Dahinter steckte wohl der Plan, mit langen Bällen auf ihren torgefährlichsten Mann das Mittelfeld kräftesparend zu überbrücken. Allerdings wurde der "kleine Engel" durch diese Spielweise in ein Dutzend Kopfballduelle gegen "Laterne" Per Mertesacker gezwungen, von denen er kein einziges gewann.

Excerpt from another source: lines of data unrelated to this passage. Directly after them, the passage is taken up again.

/-- Tiles in the order of a copy (R156, R190): DRAM homes from the most recently used, then the others. -/
def State.copyOrder (s : State) (ts : List Nat) : List Nat :=
  (List.range 16).flatMap (fun a => ts.filter (fun t => (s.tile t).inDram && (s.tile t).age == a)) ++
  ts.filter (fun t => !(s.tile t).inDram)

/-- LEAD's copy set from its record, or from every tile it holds where the copy is full, with what FOLLOW reports (R190). -/
def State.leadCopySet (s : State) (theirs : List Nat) : List Nat :=
  let own := if s.seam.full then s.heldTiles else match s.kept.record with
    | some r => r.tiles
    | none => []
  s.copyOrder (theirs.foldl setAdd (own.foldl setAdd []))

/-- Begins a RESYNC on this unit; the pair's order starts afresh (DEDUCED, log entry 20). -/
def State.beginResync (s : State) (lead full : Bool) : State :=
  let s := { s with seam := { s.seam with
    pairSeq := 0, applied := 0, early := [], commits := [], fwdWait := [], failed := [], inflight := [], copied := [], copySet := []
    link0 := { s.seam.link0 with queue := [] }, link1 := { s.seam.link1 with queue := [] }, refusing := false
    joining := false, waited := false, blind := true, copying := true, cut := false, full := full, yielded := false } }
  ((s.setBit F.SEAM_STATUS_lead lead).setMode .resync).firstCap s.mode

/-- The unit enters RESYNC as LEAD: its record, or its marks where none is open, is the copy set to begin with, and the shared tables go
across. -/
def State.startLead (s : State) (p : Peer) : State :=
  let full := decide (p.sync < s.sync)
  let s := if s.kept.record.isSome then s
    else { s with kept := { s.kept with record := some ⟨s.sync, s.kept.marks⟩ } }
  let s := s.beginResync true full
  let s := { s with seam := { s.seam with copySet := s.leadCopySet [] } }
  let s := s.reviewPair
  s.tables.foldl (fun s u => s.seamSend (.ctx u)) s

/-- The shared tables of a returning unit are LEAD's from now on (R58, R108): what it held of them goes, with its messages and their cells. -/
def State.forgetShared (s : State) : State :=
  let s := s.kept.qps.foldl (fun s p => (s.endShares p.1).freeChain p.2.owner (chainsOf (p.2.msgs ++ p.2.cur.toList))) s
  { s with
    kept := { s.kept with domains := [], rdt := [], qps := [], srqs := [], chans := [], subs := [] }
    entries := [], descs := [], tlr := { s.tlr with pinned := [], jobs := [] }, ports := { s.ports with tx := [] }, mqpOut := [] }

/-- The unit enters RESYNC as FOLLOW at LEAD's epoch (R179), and reports its marks, or every tile it holds where the copy is full
(R190); after a lost image it is (R160). -/
def State.startFollow (s : State) (p : Peer) : State :=
  let full := decide (s.sync < p.sync) || s.bit F.GLB_SAVE_STAT_lost
  let mine := match s.kept.record with
    | some r => s.kept.marks.foldl setAdd r.tiles
    | none => s.kept.marks
  let s := ((s.beginResync false full).setFld F.SEAM_CLAIM_epoch p.epoch).forgetShared
  let s := ({ s with kept := { s.kept with record := none } }).reviewPair
  s.seamSend (.ctx (.marks full (if full then s.heldTiles else mine)))

/-- The twin serves (R164): its mode is SOLO, PAIRED or RESYNC. -/
def Peer.serves (p : Peer) : Bool := decide (3 ≤ p.mode) && decide (p.mode ≤ 5)
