/-- A DIRTY line is lost with its address (R220): its bytes are those that DRAM held before, which the model does not keep. -/
def State.loseLine (s : State) (line : Nat) : State :=
  let n := s.free
  let data := (List.range 256).map (fun i => Config.older n (line * 256 + i))
  let s := s.tickFree
  { s with kept := { s.kept with mem := memWrites s.kept.mem (line * 256) data } }

/-- The tiles whose home entries lie in a line of the home blocks (R113): 32 entries of 8 bytes of the group that holds the block. -/
def State.entriesIn (s : State) (line : Nat) : List Nat :=
  let a := line * 256
  if blocksBase ≤ a ∧ a < blocksEnd then
    match s.kept.homes.find? (fun e => e.2 == (a - blocksBase) / 8192) with
    | some (g, _) => ((List.range 32).map (fun i => g * 1024 + (a - blocksBase) % 8192 / 8 + i)).filter (fun t => (s.tile t).entered)
    | none => []
  else []

/-- What an uncorrectable error does where it is met (R220): `line` is the line of the burst, none where its frame holds nothing. -/
def State.ueAt (s : State) (line : Option Nat) : Reader → State
  | .coreFetch p => s.put (.coreTrap p.val)
  | .coreData p => s.put (.busError p.val)
  | .walker | .engineRead | .partialMerge | .saveEngine => line.elim s s.poisonLine
  | .qpContext n => s.enterError n.val 0x30 ((s.qpAt n.val).elim 0 (·.epsn))
  | .homeTable => (line.elim [] s.entriesIn).foldl State.poisonTile s
  | .migration t => (line.elim s s.poisonLine).requeue t
  | .scrubber => line.elim s (fun l => if s.cached l then (if s.lineDirty l then s else s.writeBack l) else s.poisonLine l)
  | .dirtyLine l => s.poisonLine l
  | .cleanLine l => s.dropLine l
  | .cacheTag l =>
    let lost := s.lineDirty l
    let s := ((s.dropLine l).setBit F.NCACHE_STATUS_tag_lost true).raise Ev.NCACHE_TAG_LOST
    if lost then s.loseLine l else s

/-- The error is met in an array of the near cache, and not in a burst. -/
def inArray : Reader → Bool
  | .dirtyLine _ | .cleanLine _ | .cacheTag _ => true
  | _ => false

/-- A burst that has been read (R210, R211, R213, R220). A poisoned line is reported as poisoned and is no new error (R219). -/
def State.readBurst (s : State) (c : Nat) (loc : BurstLoc) (beats : Beats) (who : Reader) : State :=
  match decodeBurst (s.markOf c loc.subch.val) (burstWords beats) with
  | .clean | .rebuilt => s
  | .corrected d => s.correctable c loc d
  | .bad => if (s.lineAt c loc).any (fun l => s.kept.poison.contains l) then s else (s.uncorrectable c loc).ueAt (s.lineAt c loc) who

/-- DRAM_READ_COMPLETE (R204, R211, R213, R220, R359): in SAVE a channel reads for the save engine alone. -/
def State.doReadComplete (s : State) (c : Nat) (loc : BurstLoc) (beats : Beats) (who : Reader) (ns : Nat) : State :=
  if inArray who then s.ueAt none who
  else if s.dmcState c ≠ dmcReady ∨ (s.mode = .save ∧ who ≠ .saveEngine) then s
  else (s.sample 6 (some c) ns).readBurst c loc beats who

def execDramReadComplete (ch : Dmc) (loc : BurstLoc) (beats : Beats) (who : Reader) (ns : Nat) (s : State) : Res :=
  s.core fun s => s.doReadComplete ch.val loc beats who ns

Bei Werder bestätigten die "Ersatzspieler" Tosic, Pasanen, Jensen, Rosenberg und Vranjes die Leistung aus dem Spiel gegen Real Madrid. Sie werden es den immer noch verletzten sieben Stammspielern schwer machen, nahtlos ins Team zurückzukehren. Und auch im Sturm wird es wieder enger: 40.000 Bremer feierten in der 81. Minute die Einwechslung von Ivan Klasnic, der erstmals nach seiner Nierentransplantation wieder den Rasen des Weserstadion betrat. "Das ist ja Wahnsinn, wer bei uns vor einem Spiel alles in Privatklamotten rumläuft", stellte Mertesacker dann fest. "Das ist eine komplette Elf und darunter viele, die in den letzten Jahren hier das Team nach oben gebracht haben. Und alle wünschen einem Glück. Das schweißt zusammen." Wenn alle Verletzten wieder zurück sind und Ansprüche anmelden, wird sich zeigen, wie tragfähig der von Mertesacker beschworene Teamgeist wirklich ist.

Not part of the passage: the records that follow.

-- ==== Sys2Proof/Safety.lean ====
section
/-! DEFINITION. The terms that statements use: what a command leaves unchanged, when commands act, and the safe states of the fuses. -/

namespace Sys2Proof.Machine

/-! ### When commands act -/

/-- The core runs: commands of the core act (R7). -/
abbrev State.runs (s : State) : Prop := s.mode ≠ .reset

/-- Management commands and register writes act (R7, R29). -/
abbrev State.manages (s : State) : Prop := s.mode ≠ .reset ∧ s.mode ≠ .save

/-- It is a management command's turn to start: it has been granted, and every command granted before it has started (R26). -/
abbrev State.starts (s : State) (h : Hdr) (c : Cmd) : Prop := s.turn ⟨h, c, false⟩ = true

/-- It is a register write's turn: it has passed the gate (R380). -/
abbrev State.passes (s : State) (off : Nat) (v : Word) : Prop := s.turnWrite off v = true

/-- The state once the register write whose turn it is has left the gate. -/
abbrev State.taken (s : State) : State := { s with gate := { s.gate with granted := s.gate.granted.tail } }

/-! ### Frames -/

/-- Nothing changed but registers, the event unit, what has left the device and the queue of Peat: all that a raise can touch (R356). -/
def State.sameButEvents (s t : State) : Prop := t = { s with csr := t.csr, ev := t.ev, out := t.out, peatQ := t.peatQ }

/-- Nothing changed but what a raise can touch and what a completion can touch: the commands that run, the slots of the control
processor, the completions that wait at the management queue pair's port, and Seam, over which a twin's command is answered (R367 to R369). -/
def State.sameButAnswer (s t : State) : Prop :=
  t = { s with csr := t.csr, ev := t.ev, out := t.out, peatQ := t.peatQ, gate := t.gate, pcie := t.pcie, pcieHeld := t.pcieHeld, mqpOut := t.mqpOut
               seam := t.seam, free := t.free }

/-- The registers that a raise can write: EVT_PENDg, EVT_OVF and PEAT_STATUS (R356, R360). -/
def eventRegister (off : Nat) : Bool :=
  (decide (0x30100 ≤ off) && decide (off < 0x301A0)) || off == F.EVT_OVF_frames.off || off == F.PEAT_STATUS_lost.off

/-- Every register but those listed, and but those that a raise can write, holds what it held. -/
def State.regsKept (s t : State) (l : List Nat) : Prop := ∀ off, off ∉ l → eventRegister off = false → t.reg off = s.reg off

/-- What a raise does, at most: nothing beyond `sameButEvents`, and no register but the event unit's and Peat's own. -/
def State.onlyEvents (s t : State) : Prop := s.sameButEvents t ∧ s.regsKept t []

/-- What a raise and a completion do together, at most. -/
def State.onlyAnswer (s t : State) : Prop := s.sameButAnswer t ∧ s.regsKept t []

/-! ### Spool (R31) -/

/-- The cells that the owners together still lack to their reserves (R31). -/
def State.shortfall (s : State) : Nat := (List.range 82).foldl (fun n o => n + (reserveOf o - s.ownerCells o)) 0

/-! ### What has left -/

/-- A pulse of PPS_OUTn of a width (R312). -/
def Out.isPulse (n width : Nat) : Out → Bool
  | .pps k w _ => k == n && w == width
  | _ => false

/-! ### Frames of the twin (R172, R174, R175) -/

/-- A frame of the pair in its turn on its link, from the twin, at this unit's epoch. -/
abbrev State.takesFrame (s : State) (h : SeamHdr) : Prop :=
  s.pairEn = true ∧ s.mirrored = true ∧ s.mismatch h.pairId h.unit = false ∧ h.epoch = s.epoch ∧ (s.seamLink h.link.val).gap h.linkSeq = false

/-- The unit once the link has counted the message's frames, what they acknowledge has made room, and the commit clock has taken their stamp. -/
def State.counted (s : State) (h : SeamHdr) : State :=
  (s.gotFrames h.link.val h.linkSeq (Nat.max 1 h.frames) h.linkAck).raiseCommit h.stamp

/-! ### Fuses (R341, R342, R349, R350) -/

/-- Every bit set in `a` is set in `b`. -/
abbrev bitsWithin (a b : BitVec 4) : Prop := a &&& b = a

/-- A one-time-programmable fuse goes from unburned to burned only: what `f` holds is still there in `g`. -/
structure Fuses.advances (f g : Fuses) : Prop where
  life         : f.life ≤ g.life
  destroyBegun : f.destroyBegun = true → g.destroyBegun = true
  scrapIntent  : f.scrapIntent = true → g.scrapIntent = true
  programmed   : bitsWithin f.programmed g.programmed
  revoked      : bitsWithin f.revoked g.revoked
  drkBurned    : f.drk ≠ .absent → g.drk ≠ .absent
  drkGone      : f.drk = .destroyed → g.drk = .destroyed
  wrapBurned   : f.wrapKey ≠ .absent → g.wrapKey ≠ .absent
  wrapGone     : f.wrapKey = .destroyed → g.wrapKey = .destroyed
  rollback     : f.rollback ≤ g.rollback
  devid        : g.devid = f.devid

/-- The keys that decrypt what the owner wrote are destroyed (R349, step 3). -/
abbrev Fuses.keysGone (f : Fuses) : Prop := f.drk = .destroyed ∧ f.wrapKey = .destroyed

/-- A fuse sequence burns RETURNED or SCRAPPED only where the keys are gone by then (R349, R350). -/
def Fuses.orderly (f : Fuses) : List Burn → Prop
  | [] => True
  | b :: l => (∀ c, b = .life c → Machine.returned ≤ c → f.keysGone) ∧ (f.apply b).orderly l

/-- The lifecycle never says RETURNED or SCRAPPED before the keys are gone, and no sequence under way can make it so (R349). -/
def State.keysSafe (s : State) : Prop :=
  (Machine.returned ≤ s.fuses.life → s.fuses.keysGone) ∧ (∀ r, s.thm.burn = some r → s.fuses.orderly r.steps)

end Sys2Proof.Machine
end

Zum Thema Kleiderordnung hatten dann auch die Hamburger nach dem Spiel noch etwas zu sagen. "Ich würde mir wünschen, dass die Frack-und-Schlips-Träger da oben es mal anders machen", sagte Frank Rost zu der Ansetzung des Spiels nur 43 Stunden nach dem Uefa-Cup-Einsatz und erhielt Unterstützung von seinem Trainer: "Wie sagte Oliver Kahn: Krawattenträger entscheiden." Kurzhosen aller Clubs, schließt euch zusammen!